Vlady, cubierta y dibujos del cuaderno 4 de la travesía de Marsella a Martinica, 1941.
En Casablanca sucedió un divertido encuentro entre André Breton y Claude Lévi-Strauss, que oyó el nombre del surrealista en la fila de registro de los pasajeros autorizados a bajarse del barco. El tímido y joven antropólogo se presentó y le contó que él iría a Nueva York, donde daría clases, pero nada dijo del manuscrito de veintisiete páginas que llevaba en su maleta, el inicio de Tristes Tropiques. Pasadas las costas saharianas, Lévi-Strauss le propuso a Breton entablar una correspondencia sobre la belleza estética y otros fenómenos literarios. Encantado con los relatos de Lévi-Strauss sobre los indios brasileños, le contestó por escrito todos sus cuestionamientos.

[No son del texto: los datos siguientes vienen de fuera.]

-- ==== Sys2Proof/Certificates/Slice0/Obligations.lean ====
section
/-! DEFINITION. The statements for the provers: what spec/ says the machine does, over the model. -/

open Sys2Proof Sys2Proof.Machine

/-! Encoding (30_encoding.md). -/

/-- Decoding the word of a well-formed ARM instruction gives the instruction back, with every operand (R280-R297). -/
def Obligations.DecodeOfEncodeArm : Prop :=
  ∀ (i : Instr) (w : Word), wellFormed i = true → encode i = .arm w → decode (.arm w) = i

/-- Decoding the halfword of a well-formed Thumb instruction gives the instruction back (R280, R300-R303). -/
def Obligations.DecodeOfEncodeThumb : Prop :=
  ∀ (i : Instr) (h : Half), wellFormed i = true → encode i = .thumb h → decode (.thumb h) = i

/-- Every ARM word and every Thumb halfword decodes to a well-formed instruction whose code is that word: no bit is
dropped and no two words mean the same term (R297, R301). -/
def Obligations.EncodeOfDecode : Prop :=
  ∀ k : Code, wellFormed (decode k) = true ∧ encode (decode k) = k

/-- Words that the rules of the spec print decode to the instructions that the rules print them for. -/
def Obligations.PrintedWordsDecode : Prop :=
  decode (.arm 0xE0110002) = .and .al true 1 0 (.shiftImm 0 .lsl 2) ∧
  decode (.arm 0xE24FF004) = .sub .al false 15 15 (.imm 0 4) ∧
  decode (.arm 0xE0203291) = .mla .al false 0 3 2 1 ∧
  decode (.arm 0xE1420051) = .qdadd .al 2 0 1 ∧
  decode (.arm 0xEE202011) = .mia .al 2 1 ∧
  decode (.arm 0xEC510000) = .mra .al 1 0 ∧
  decode (.arm 0xE52D6004) = .str .al .preIndexed false 13 6 (.imm 4) ∧
  decode (.arm 0xE1C300D0) = .ldrd .al .offset true 3 0 (.imm 0) ∧
  decode (.arm 0xE8BD800F) = .ldm .al .ia true 13 0x800F ∧
  decode (.arm 0xFB00003E) = .blxImm true 0x3E ∧
  decode (.arm 0xEE1EFE10) = .mrc .al 0 14 15 14 0 0 ∧
  decode (.arm 0xE321F0D3) = .msrImm .al false 1 0 0xD3 ∧
  decode (.thumb 0x081A) = .tLsrImm 0 3 2 ∧
  decode (.thumb 0xB5F0) = .tPush true 0xF0 ∧
  decode (.thumb 0xF7FF) = .tBlHead 0x7FF ∧
  decode (.thumb 0xBEAB) = .tBkpt 0xAB

/-! The step (10_state.md, 20_memory.md R151, 60_exceptions.md R663). -/

/-- A step that takes no exception at the boundary and whose fetch gives a word runs the instruction that the word
decodes to: it is `exec` of that instruction on the state after the fetch, with the end of an instruction
(`retire`, `endStep`) after it. What is refused before it is an old BTB entry (93 U11, log entry 44) and a use of
R13 in DEBUG mode (10_state.md R43, log entry 65). -/
def Obligations.StepRunsDecodedInstruction : Prop :=
  (∀ (s s1 : State) (w : Word) (i : Instr),
    s.quiet = true → s.fetchWord = .ok w s1 → decode (s1.codeOf w) = i → wellFormed i = true →
    s1.staleBtb i = false → s1.badStackUse i = false → s1.sdsShadow = 0 →
    step s = mapNext State.endStep (mapNext State.retire (exec i s1))) ∧
  (∀ (s s1 : State) (w : Word),
    s.quiet = true → s.fetchWord = .ok w s1 → s1.staleBtb (decode (s1.codeOf w)) = false →
    s1.badStackUse (decode (s1.codeOf w)) = true → step s = .refused .debugStackRegister)

/-- With the MMU off, the word in no instruction cache and no fetch buffer, and nothing known that it was or is about
to be, the fetch gives the four bytes of memory at the word of the PC, whatever clean lines a data cache holds, and
changes no register, no status and no memory (20_memory.md R151, R155, R174, R188, R256). That a fetch is one line
from memory at once, and that a fetch of changed code may give older content or a store that is on its way to
memory, is the model's choice (log entry 44). -/
def Obligations.FetchReadsMemory : Prop :=
  ∀ s : State, s.mmuOn = false → s.instrHit s.fetchMva = none → s.pendBuf = [] → s.writeBuf = [] → s.stale = Stale.none →
    (∀ e ∈ s.dcache.lines ++ s.miniDCache.lines, e.2.dirtyLow = false ∧ e.2.dirtyHigh = false) →
    s.Answers .fetch (lineOf s.fetchMva ++ 0#5) 32 →
    ∃ s1, s.fetchWord = .ok (s.memWord (s.fetchMva &&& 0xFFFFFFFC)) s1 ∧ s1.core = s.core ∧ s1.cp15 = s.cp15 ∧
      SameMemory s s1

Varios aprovechaban el tiempo del viaje para escribir o leer —André Breton, por ejemplo, no soltaba Les lois du hasard ou les rythmes de la fatalité périodique [Las leyes del azar o los ritmos de la fatalidad periódica] de Henri-Bernard Marigny de Grilleau— y otros más, como Vlady, remediaban el aburrimiento con el dibujo. Sus intentos de bosquejar los cambios del mar a lo largo del día coincidían con las tentativas de Lévi-Strauss de escribirlos en Tristes Tropiques: “Así cuando el sol desciende a la superficie pulida de un agua en calma, igual que el óbolo de un celeste avaro, […] el hombre encuentra, en una breve fantasmagoría, la revelación de las fuerzas opacas, de los vapores y fulguraciones cuyos oscuros conflictos percibiera en el fondo de sí mismo y a lo largo del día”.6 Anna Seghers, por su parte, comenzó la redacción de su novela Tránsito y Wifredo Lam esculpía con un cuchillito un pedazo de madera que poco a poco iba convirtiéndose en una gárgola. El cruce del Trópico, el 13 de abril, dio pie a una fiesta ritual en honor a Neptuno, en la cual todos, incluyendo a Sagols, eran arrojados, vestidos o en calzones, a un tanque de agua a modo de bautizo. Al final del día, se oyeron casi todas las lenguas en las parodias, los poemas y los cantos que se sucedieron. La noche del 20 de abril se anunció que pronto aparecerían las costas de la Martinica, el destino final del Capitaine Paul-Lemerle; Lévi-Strauss esperaba insomne en el puente. En lugar del esperado “¡tierra!”, otro grito subía de los pechos reclinados sobre la borda y con los ojos oteando la línea en penumbras de América: “¡Un baño!, ¡por fin un baño!, ¡mañana un baño!”.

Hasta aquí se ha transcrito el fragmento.